The size of the training and test sets were not clear. Were there 1000 training examples from each data set? 1000 minibatches of size 100?

The hyperparameters chosen by spearmint should be given, preferably in a table along with the bounds of the search space.

One major difficulty with architectures like this is that the computational benefits of doing SGD with minibatches are often lost because the NN architecture for each molecule is different. How was minibatch training done here?

A solid paper demonstrating a creative use of deep neural networks to learn molecular fingerprints for chemoinformatics.

The paper shows how to construct differentiable alternatives to circular fingerprints, a hash-based method for converting molecule descriptions into fixed-length vectors.

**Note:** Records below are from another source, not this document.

-- ==== Sys2Proof/Syntax.lean ====
section
/-!
DEFINITION. The syntax of the machine: one constructor of `Instr` for each row of the opcode table.
-/

namespace Sys2Proof

/-- What every instruction word carries beside its class and operation (R90): the stop bit, and the predicate
field, where 0-6 name p0-p6 and 7 means always. -/
structure Hdr where
  stop : Bool
  pred : Nat
deriving DecidableEq, Repr

/-- The b source of the class-1 operations 0-18 (R103): a register, or the 32 bits of the extension word. -/
inductive SrcB where
  | reg (n : Nat)
  | imm (x : Nat)
deriving DecidableEq, Repr

/-- The extension word of a class-2 instruction (R146). -/
structure VExt where
  opx : Nat
  fmt : Nat
  rm : Nat
  c : Nat
  xs : Nat
deriving DecidableEq, Repr

/-- A Bamug packet as it is received: the port it came in on and the bytes of its UDP payload (R396). -/
structure BamugPacket where
  port : Nat
  bytes : List Byte
deriving DecidableEq, Repr

/-- A RoCE v2 packet as it is received (R394): the port, the destination QP, the packet's position in its message,
the request fields and the payload. `ce` is the congestion mark of the IP header. -/
structure RoceMsg where
  port : Nat
  qpn : Nat
  psn : Nat
  first : Bool
  last : Bool
  ackReq : Bool
  imm : Option W32
  va : Nat
  rkey : Nat
  len : Nat
  operand : W64
  compare : W64
  code : Nat
  payload : List Byte
  ce : Bool
deriving DecidableEq, Repr

/-- A management datagram (R356): who sent it, and its bytes. -/
structure Datagram where
  sender : Nat
  bytes : List Byte
deriving DecidableEq, Repr

/-- Where a storage or datapath error shows itself (R441). -/
inductive Site where
  /-- HBM: pseudo-channel 64·stack + pc (R459) and address -/
  | hbm (channel addr : Nat)
  /-- a line of an LLC slice -/
  | llc (addr : Nat) (dirty : Bool)
  /-- the line that an engine or the network is writing (R443) -/
  | line (addr : Nat)
  /-- a byte of a tile's scratchpad -/
  | scratch (tile addr : Nat)
  /-- a byte, by its physical address, of a line that a tile caches -/
  | cache (tile addr : Nat)
  /-- a lane of a vector register -/
  | vector (ctx reg lane : Nat)
  /-- a lane of a row of a tile register -/
  | tileReg (ctx reg lane : Nat)
  | scalar (ctx reg : Nat)
  | staging (ctx reg : Nat)
  | handle (ctx reg : Nat)
  | control (ctx num : Nat)
  | predicates (ctx : Nat)
  /-- a bundle in the half of the loop buffer that executes -/
  | loopBuffer (ctx bundle : Nat)
  | queueState (queue : Nat)
  | pendingVector
  | controllerSram (fc : Nat)
  /-- the stage that carries a result in flight -/
  | datapath (ctx id : Nat)
  /-- cell (i, j) of the matrix unit that computes a result -/
  | matrix (ctx id i j : Nat)
deriving DecidableEq, Repr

The authors substitute all steps in the original fingerprinting algorithm with differentiable equivalents, and use auto-differentiation to compute derivatives.

The paper is sound, and clearly written. The ideas are novel, learning methods are state of the art, and the auto-differentiation of such a complex algorithm shows an interesting line of applications.

I'm uncertain about the evaluation. While the authors state that circular fingerprints are state-of-the-art codes, and the pipeline is also state-of-the-art, the comparison does not show any results by other authors on the same datasets. Also, the dataset size was artificially decreased to 1000 points from the datasets each. How does not doing that affect performance?

Fig. 2: please use symbols from algorithm in main text as well. Correspondence would have helped

understand the algorithm more quickly.

Fig. 4: similar to fig. 5, explain whether what I (non-chemists) see makes "sense" from a chemists point of view.

Minor: - 216 :: space after 'the'

The paper shows how to construct differentiable alternatives to circular fingerprints, a hash-based method for converting molecule descriptions into fixed-length vectors. The evaluation seems a bit shallow, but I'm not from the field.

This work is related to previous work on recursive computation on graphs (Bruna et al 2013, Scarselli et al 2009, cited, but see much earlier work from Paolo Frasconi in the late 90's; the latter used straightforward SGD, as far as I remember).

The authors use state-of-the-art techniques for training deep nets (including Bayesian optimization) and mostly beat the classical preprocessing technique on predictive tasks.

It is a little bit strange to use only 1000 examples from each dataset. Deep nets strive when a lot more examples are used. The authors should use all the available data, making it also easier to compare with previously published work on these datasets. I see no good reason to limit oneself to 1000 examples when you have access to 20000.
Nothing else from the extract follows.